# Least-Squares Fitting with a Shift

### Prof. Robert Quimby
&copy; 2018 Robert Quimby

## In this tutorial you will...

* Quickly review how to fit a line to data with least-squares
* Consider the uncertainty in the best-fit model
* Find that model uncertainty can often be minimized with the right choice of coordinates

## Load some data

In [None]:
import numpy as np
data = np.genfromtxt('media/xy.dat', names='x, y')

In [None]:
# setup plotting
%matplotlib inline
import matplotlib.pyplot as plt
plt.rcParams['figure.figsize'] = (10, 7)

In [None]:
# make a scatter plot
plt.????
plt.xlabel('x value', weight='bold', fontsize=14)
plt.ylabel('y value', weight='bold', fontsize=14);

## Recall how to least-squares fit a line

Assume the model:
$$y_i = mx_i + b$$

where $x_i$ and $y_i$ are the x and y values, respectively for the $i^{\rm th}$ observation. Or in matrix form:

$$
\left[ \begin{array}{c}
y_1  \\
y_2  \\
\vdots \\
y_N  \end{array} \right]
= 
\left[ \begin{array}{cc}
x_1 & 1 \\
x_2 & 1 \\
\vdots & \vdots\\
x_N & 1 \end{array} \right] 
\left[ \begin{array}{c}
m \\
b \end{array} \right] $$

In [None]:
X = ????
Y = ????
p = ????

In [None]:
plt.scatter(data['x'], data['y'], c='r')
plt.xlabel('x value', weight='bold', fontsize=14)
plt.ylabel('y value', weight='bold', fontsize=14);
plt.plot(????, ls='dashed');

## Determine the model parameter uncertainties

In [None]:
modely = X * p
dY = Y - modely
M = X.shape[0] # number of data samples
N = p.shape[0] # number of model parameters
sample_var = (dY.T * dY) / (M - N)
pvar = (sample_var * np.diagonal((X.T * X).I))
psig = np.sqrt(pvar)

# best fit parameters
m, b = p.A1
msig, bsig = psig.A1

# now for the parameter errors
var = (sample_var * np.diagonal((X.T * X).I))
msig, bsig = np.sqrt(var).A1
print("m is {:.2f} +/- {:.2f}".format(m, msig))
print("b is {:.2f} +/- {:.2f}".format(b, bsig))

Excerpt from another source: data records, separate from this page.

/-! ### pass -/

@[simp] theorem pass_seq (s : State) (d : Nat) : (s.pass d).seq = s.seq := rfl
@[simp] theorem pass_phase (s : State) (d : Nat) : (s.pass d).phase = s.phase := rfl
@[simp] theorem pass_mode (s : State) (d : Nat) : (s.pass d).mode = s.mode := rfl
@[simp] theorem pass_msA (s : State) (d : Nat) : (s.pass d).msA = s.msA := rfl
@[simp] theorem pass_msB (s : State) (d : Nat) : (s.pass d).msB = s.msB := rfl
@[simp] theorem pass_inited (s : State) (d : Nat) : (s.pass d).inited = s.inited := rfl
@[simp] theorem pass_busy (s : State) (d : Nat) : (s.pass d).busy = s.busy := rfl
@[simp] theorem pass_warn (s : State) (d : Nat) : (s.pass d).warn = s.warn := rfl
@[simp] theorem pass_err (s : State) (d : Nat) : (s.pass d).err = s.err := rfl
@[simp] theorem pass_errBytes (s : State) (d : Nat) : (s.pass d).errBytes = s.errBytes := rfl
@[simp] theorem pass_errCnt (s : State) (d : Nat) : (s.pass d).errCnt = s.errCnt := rfl
@[simp] theorem pass_target (s : State) (d : Nat) : (s.pass d).target = s.target := rfl
@[simp] theorem pass_tmr (s : State) (d : Nat) : (s.pass d).tmr = s.tmr - d := rfl
@[simp] theorem pass_t0 (s : State) (d : Nat) : (s.pass d).t0 = s.t0 := rfl
@[simp] theorem pass_ft0 (s : State) (d : Nat) : (s.pass d).ft0 = s.ft0 := rfl
@[simp] theorem pass_rxbuf (s : State) (d : Nat) : (s.pass d).rxbuf = s.rxbuf := rfl
@[simp] theorem pass_txlog (s : State) (d : Nat) : (s.pass d).txlog = s.txlog := rfl
@[simp] theorem pass_cmdl (s : State) (d : Nat) : (s.pass d).cmdl = s.cmdl := rfl
@[simp] theorem pass_cfgl (s : State) (d : Nat) : (s.pass d).cfgl = s.cfgl := rfl
@[simp] theorem pass_blkl (s : State) (d : Nat) : (s.pass d).blkl = s.blkl := rfl
@[simp] theorem pass_rspValid (s : State) (d : Nat) : (s.pass d).rspValid = s.rspValid := rfl
@[simp] theorem pass_rsp (s : State) (d : Nat) : (s.pass d).rsp = s.rsp := rfl
@[simp] theorem pass_par (s : State) (d : Nat) : (s.pass d).par = s.par := rfl
@[simp] theorem pass_now (s : State) (d : Nat) : (s.pass d).now = s.now + d := rfl
@[simp] theorem pass_env (s : State) (d : Nat) : (s.pass d).env = s.env := rfl
@[simp] theorem pass_draws (s : State) (d : Nat) : (s.pass d).draws = s.draws := rfl
@[simp] theorem pass_frees (s : State) (d : Nat) : (s.pass d).frees = s.frees := rfl
@[simp] theorem pass_host (s : State) (d : Nat) : (s.pass d).host = s.host := rfl
@[simp] theorem pass_hostWaits (s : State) (d : Nat) : (s.pass d).hostWaits = s.hostWaits := rfl

/-! ### envStep -/

@[simp] theorem envStep_seq (s : State) : s.envStep.seq = s.seq := rfl
@[simp] theorem envStep_phase (s : State) : s.envStep.phase = s.phase := rfl
@[simp] theorem envStep_mode (s : State) : s.envStep.mode = s.mode := rfl
@[simp] theorem envStep_msA (s : State) : s.envStep.msA = s.msA := rfl
@[simp] theorem envStep_msB (s : State) : s.envStep.msB = s.msB := rfl
@[simp] theorem envStep_inited (s : State) : s.envStep.inited = s.inited := rfl
@[simp] theorem envStep_busy (s : State) : s.envStep.busy = s.busy := rfl
@[simp] theorem envStep_warn (s : State) : s.envStep.warn = s.warn := rfl
@[simp] theorem envStep_err (s : State) : s.envStep.err = s.err := rfl
@[simp] theorem envStep_errBytes (s : State) : s.envStep.errBytes = s.errBytes := rfl
@[simp] theorem envStep_errCnt (s : State) : s.envStep.errCnt = s.errCnt := rfl
@[simp] theorem envStep_target (s : State) : s.envStep.target = s.target := rfl
@[simp] theorem envStep_tmr (s : State) : s.envStep.tmr = s.tmr - s.draw.dt := rfl
@[simp] theorem envStep_t0 (s : State) : s.envStep.t0 = s.t0 := rfl
@[simp] theorem envStep_ft0 (s : State) : s.envStep.ft0 = s.ft0 := rfl
@[simp] theorem envStep_rxbuf (s : State) : s.envStep.rxbuf = s.rxbuf ++ s.draw.arrive := rfl
@[simp] theorem envStep_txlog (s : State) : s.envStep.txlog = s.txlog := rfl
@[simp] theorem envStep_cmdl (s : State) : s.envStep.cmdl = s.cmdl := rfl
@[simp] theorem envStep_cfgl (s : State) : s.envStep.cfgl = s.cfgl := rfl
@[simp] theorem envStep_blkl (s : State) : s.envStep.blkl = s.blkl := rfl
@[simp] theorem envStep_rspValid (s : State) : s.envStep.rspValid = s.rspValid := rfl
@[simp] theorem envStep_rsp (s : State) : s.envStep.rsp = s.rsp := rfl
@[simp] theorem envStep_par (s : State) : s.envStep.par = s.par := rfl
@[simp] theorem envStep_now (s : State) : s.envStep.now = s.now + s.draw.dt := rfl
@[simp] theorem envStep_env (s : State) : s.envStep.env = s.env.tail := rfl
@[simp] theorem envStep_draws (s : State) : s.envStep.draws = s.draws + 1 := rfl
@[simp] theorem envStep_frees (s : State) : s.envStep.frees = s.frees := rfl
@[simp] theorem envStep_host (s : State) : s.envStep.host = s.host := rfl
@[simp] theorem envStep_hostWaits (s : State) : s.envStep.hostWaits = s.hostWaits := rfl

/-! ### acceptFlags -/

@[simp] theorem acceptFlags_seq (s : State) : s.acceptFlags.seq = s.seq := rfl
@[simp] theorem acceptFlags_phase (s : State) : s.acceptFlags.phase = s.phase := rfl
@[simp] theorem acceptFlags_mode (s : State) : s.acceptFlags.mode = s.mode := rfl
@[simp] theorem acceptFlags_msA (s : State) : s.acceptFlags.msA = s.msA := rfl
@[simp] theorem acceptFlags_msB (s : State) : s.acceptFlags.msB = s.msB := rfl
@[simp] theorem acceptFlags_inited (s : State) : s.acceptFlags.inited = s.inited := rfl
@[simp] theorem acceptFlags_busy (s : State) : s.acceptFlags.busy = true := rfl
@[simp] theorem acceptFlags_warn (s : State) : s.acceptFlags.warn = false := rfl
@[simp] theorem acceptFlags_err (s : State) : s.acceptFlags.err = .ok := rfl
@[simp] theorem acceptFlags_errBytes (s : State) : s.acceptFlags.errBytes = [] := rfl
@[simp] theorem acceptFlags_errCnt (s : State) : s.acceptFlags.errCnt = 0 := rfl
@[simp] theorem acceptFlags_target (s : State) : s.acceptFlags.target = s.target := rfl
@[simp] theorem acceptFlags_tmr (s : State) : s.acceptFlags.tmr = s.tmr := rfl
@[simp] theorem acceptFlags_t0 (s : State) : s.acceptFlags.t0 = s.t0 := rfl
@[simp] theorem acceptFlags_ft0 (s : State) : s.acceptFlags.ft0 = s.ft0 := rfl
@[simp] theorem acceptFlags_rxbuf (s : State) : s.acceptFlags.rxbuf = s.rxbuf := rfl
@[simp] theorem acceptFlags_txlog (s : State) : s.acceptFlags.txlog = s.txlog := rfl
@[simp] theorem acceptFlags_cmdl (s : State) : s.acceptFlags.cmdl = s.cmdl := rfl
@[simp] theorem acceptFlags_cfgl (s : State) : s.acceptFlags.cfgl = s.cfgl := rfl
@[simp] theorem acceptFlags_blkl (s : State) : s.acceptFlags.blkl = s.blkl := rfl
@[simp] theorem acceptFlags_rspValid (s : State) : s.acceptFlags.rspValid = s.rspValid := rfl
@[simp] theorem acceptFlags_rsp (s : State) : s.acceptFlags.rsp = s.rsp := rfl
@[simp] theorem acceptFlags_par (s : State) : s.acceptFlags.par = s.par := rfl
@[simp] theorem acceptFlags_now (s : State) : s.acceptFlags.now = s.now := rfl
@[simp] theorem acceptFlags_env (s : State) : s.acceptFlags.env = s.env := rfl
@[simp] theorem acceptFlags_draws (s : State) : s.acceptFlags.draws = s.draws := rfl
@[simp] theorem acceptFlags_frees (s : State) : s.acceptFlags.frees = s.frees := rfl
@[simp] theorem acceptFlags_host (s : State) : s.acceptFlags.host = s.host := rfl
@[simp] theorem acceptFlags_hostWaits (s : State) : s.acceptFlags.hostWaits = s.hostWaits := rfl

/-! ### setWarn -/

@[simp] theorem setWarn_seq (s : State) : s.setWarn.seq = s.seq := rfl
@[simp] theorem setWarn_phase (s : State) : s.setWarn.phase = s.phase := rfl
@[simp] theorem setWarn_mode (s : State) : s.setWarn.mode = s.mode := rfl
@[simp] theorem setWarn_msA (s : State) : s.setWarn.msA = s.msA := rfl
@[simp] theorem setWarn_msB (s : State) : s.setWarn.msB = s.msB := rfl
@[simp] theorem setWarn_inited (s : State) : s.setWarn.inited = s.inited := rfl
@[simp] theorem setWarn_busy (s : State) : s.setWarn.busy = s.busy := rfl
@[simp] theorem setWarn_warn (s : State) : s.setWarn.warn = true := rfl
@[simp] theorem setWarn_err (s : State) : s.setWarn.err = s.err := rfl
@[simp] theorem setWarn_errBytes (s : State) : s.setWarn.errBytes = s.errBytes := rfl
@[simp] theorem setWarn_errCnt (s : State) : s.setWarn.errCnt = s.errCnt := rfl
@[simp] theorem setWarn_target (s : State) : s.setWarn.target = s.target := rfl
@[simp] theorem setWarn_tmr (s : State) : s.setWarn.tmr = s.tmr := rfl
@[simp] theorem setWarn_t0 (s : State) : s.setWarn.t0 = s.t0 := rfl
@[simp] theorem setWarn_ft0 (s : State) : s.setWarn.ft0 = s.ft0 := rfl
@[simp] theorem setWarn_rxbuf (s : State) : s.setWarn.rxbuf = s.rxbuf := rfl
@[simp] theorem setWarn_txlog (s : State) : s.setWarn.txlog = s.txlog := rfl
@[simp] theorem setWarn_cmdl (s : State) : s.setWarn.cmdl = s.cmdl := rfl
@[simp] theorem setWarn_cfgl (s : State) : s.setWarn.cfgl = s.cfgl := rfl
@[simp] theorem setWarn_blkl (s : State) : s.setWarn.blkl = s.blkl := rfl
@[simp] theorem setWarn_rspValid (s : State) : s.setWarn.rspValid = s.rspValid := rfl
@[simp] theorem setWarn_rsp (s : State) : s.setWarn.rsp = s.rsp := rfl
@[simp] theorem setWarn_par (s : State) : s.setWarn.par = s.par := rfl
@[simp] theorem setWarn_now (s : State) : s.setWarn.now = s.now := rfl
@[simp] theorem setWarn_env (s : State) : s.setWarn.env = s.env := rfl
@[simp] theorem setWarn_draws (s : State) : s.setWarn.draws = s.draws := rfl
@[simp] theorem setWarn_frees (s : State) : s.setWarn.frees = s.frees := rfl
@[simp] theorem setWarn_host (s : State) : s.setWarn.host = s.host := rfl
@[simp] theorem setWarn_hostWaits (s : State) : s.setWarn.hostWaits = s.hostWaits := rfl

/-! ### latchError -/

@[simp] theorem latchError_seq (s : State) (e : Status) (bs : List Byte) : (s.latchError e bs).seq = s.seq := rfl
@[simp] theorem latchError_phase (s : State) (e : Status) (bs : List Byte) : (s.latchError e bs).phase = s.phase := rfl
@[simp] theorem latchError_mode (s : State) (e : Status) (bs : List Byte) : (s.latchError e bs).mode = s.mode := rfl
@[simp] theorem latchError_msA (s : State) (e : Status) (bs : List Byte) : (s.latchError e bs).msA = s.msA := rfl
@[simp] theorem latchError_msB (s : State) (e : Status) (bs : List Byte) : (s.latchError e bs).msB = s.msB := rfl
@[simp] theorem latchError_inited (s : State) (e : Status) (bs : List Byte) : (s.latchError e bs).inited = s.inited := rfl
@[simp] theorem latchError_busy (s : State) (e : Status) (bs : List Byte) : (s.latchError e bs).busy = s.busy := rfl
@[simp] theorem latchError_warn (s : State) (e : Status) (bs : List Byte) : (s.latchError e bs).warn = s.warn := rfl
@[simp] theorem latchError_err (s : State) (e : Status) (bs : List Byte) : (s.latchError e bs).err = e := rfl
@[simp] theorem latchError_errBytes (s : State) (e : Status) (bs : List Byte) : (s.latchError e bs).errBytes = bs := rfl
@[simp] theorem latchError_errCnt (s : State) (e : Status) (bs : List Byte) : (s.latchError e bs).errCnt = BitVec.ofNat 4 bs.length := rfl
@[simp] theorem latchError_target (s : State) (e : Status) (bs : List Byte) : (s.latchError e bs).target = s.target := rfl
@[simp] theorem latchError_tmr (s : State) (e : Status) (bs : List Byte) : (s.latchError e bs).tmr = s.tmr := rfl
@[simp] theorem latchError_t0 (s : State) (e : Status) (bs : List Byte) : (s.latchError e bs).t0 = s.t0 := rfl
@[simp] theorem latchError_ft0 (s : State) (e : Status) (bs : List Byte) : (s.latchError e bs).ft0 = s.ft0 := rfl
@[simp] theorem latchError_rxbuf (s : State) (e : Status) (bs : List Byte) : (s.latchError e bs).rxbuf = s.rxbuf := rfl
@[simp] theorem latchError_txlog (s : State) (e : Status) (bs : List Byte) : (s.latchError e bs).txlog = s.txlog := rfl
@[simp] theorem latchError_cmdl (s : State) (e : Status) (bs : List Byte) : (s.latchError e bs).cmdl = s.cmdl := rfl
@[simp] theorem latchError_cfgl (s : State) (e : Status) (bs : List Byte) : (s.latchError e bs).cfgl = s.cfgl := rfl
@[simp] theorem latchError_blkl (s : State) (e : Status) (bs : List Byte) : (s.latchError e bs).blkl = s.blkl := rfl
@[simp] theorem latchError_rspValid (s : State) (e : Status) (bs : List Byte) : (s.latchError e bs).rspValid = s.rspValid := rfl
@[simp] theorem latchError_rsp (s : State) (e : Status) (bs : List Byte) : (s.latchError e bs).rsp = s.rsp := rfl
@[simp] theorem latchError_par (s : State) (e : Status) (bs : List Byte) : (s.latchError e bs).par = s.par := rfl
@[simp] theorem latchError_now (s : State) (e : Status) (bs : List Byte) : (s.latchError e bs).now = s.now := rfl
@[simp] theorem latchError_env (s : State) (e : Status) (bs : List Byte) : (s.latchError e bs).env = s.env := rfl
@[simp] theorem latchError_draws (s : State) (e : Status) (bs : List Byte) : (s.latchError e bs).draws = s.draws := rfl
@[simp] theorem latchError_frees (s : State) (e : Status) (bs : List Byte) : (s.latchError e bs).frees = s.frees := rfl
@[simp] theorem latchError_host (s : State) (e : Status) (bs : List Byte) : (s.latchError e bs).host = s.host := rfl
@[simp] theorem latchError_hostWaits (s : State) (e : Status) (bs : List Byte) : (s.latchError e bs).hostWaits = s.hostWaits := rfl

## Randomly generate some possible models within the uncertainty

In [None]:
def plot_models(data, m, msig, b, bsig, n=30):
    # show n realizations of the model with errors
    ms = ????
    bs = ????
    modelx = np.array([min(data['x'])-1, max(data['x'])+1])
    for thism, thisb in zip(ms, bs):
        plt.plot(modelx, thism * modelx + thisb, color='0.75')
    plt.plot(data['x'], data['y'], 'ro')
    plt.plot(modelx, modelx * m + b, '--')

In [None]:
plot_models(data, m, msig, b, bsig)

## One more time with a shifted origin

$$(y - y_0) = m(x - x_0) + b$$

In [None]:
cx = np.mean(data['x'])
cy = np.mean(data['y'])
X = np.matrix( [[????, 1] for xi in data['x']] )
Y = np.matrix( [[????] for yi in data['y']] )
p = (X.T * X).I * X.T * Y

In [None]:
# predicted y values
modely = X * p

# residuals from observed values
dY = Y - modely

# variance of the data from the model
M = X.shape[0] # number of data samples
N = p.shape[0] # number of model parameters
var = (dY.T * dY) / (M - N)

# best fit parameters
m2 = p[0, 0]
b2 = p[1, 0]

# now for the parameter errors
err_p = np.sqrt(var * np.diagonal((X.T * X).I))

msig2 = err_p[0, 0]
bsig2 = err_p[0, 1]
print("m is {:.2f} +/- {:.2f}".format(m2, msig2))
print("b is {:.2f} +/- {:.2f}".format(b2, bsig2))

In [None]:
def plot_models2(data, m, msig, b, bsig, n=30, cx=0, cy=0):
    # show n realizations of the model with errors
    ms = np.random.normal(m, msig, n)
    bs = np.random.normal(b, bsig, n)
    modelx = np.array([min(data['x'])-1, max(data['x'])+1])
    besty = modelx * m + b
    for thism, thisb in zip(ms, bs):
        plt.plot(modelx, (modelx - cx) * thism + thisb + cy, color='0.75')
    plt.plot(data['x'], data['y'], 'ro')
    plt.plot(modelx, besty, '--')

In [None]:
plot_models2(data, m2, msig2, b2, bsig2, cx=cx, cy=cy)

## Fit comparision

In [None]:
print("m  is {:.2f} +/- {:.2f}".format(m, msig))
print("m2 is {:.2f} +/- {:.2f}".format(m2, msig2))
print("b  is {:.2f} +/- {:.2f}".format(b, bsig))
print("b2 is {:.2f} +/- {:.2f}".format(b2, bsig2))
print("value of y at x=0 is {:.2f} (shifted coordinates)".format(cy - (cx * m2) + b2))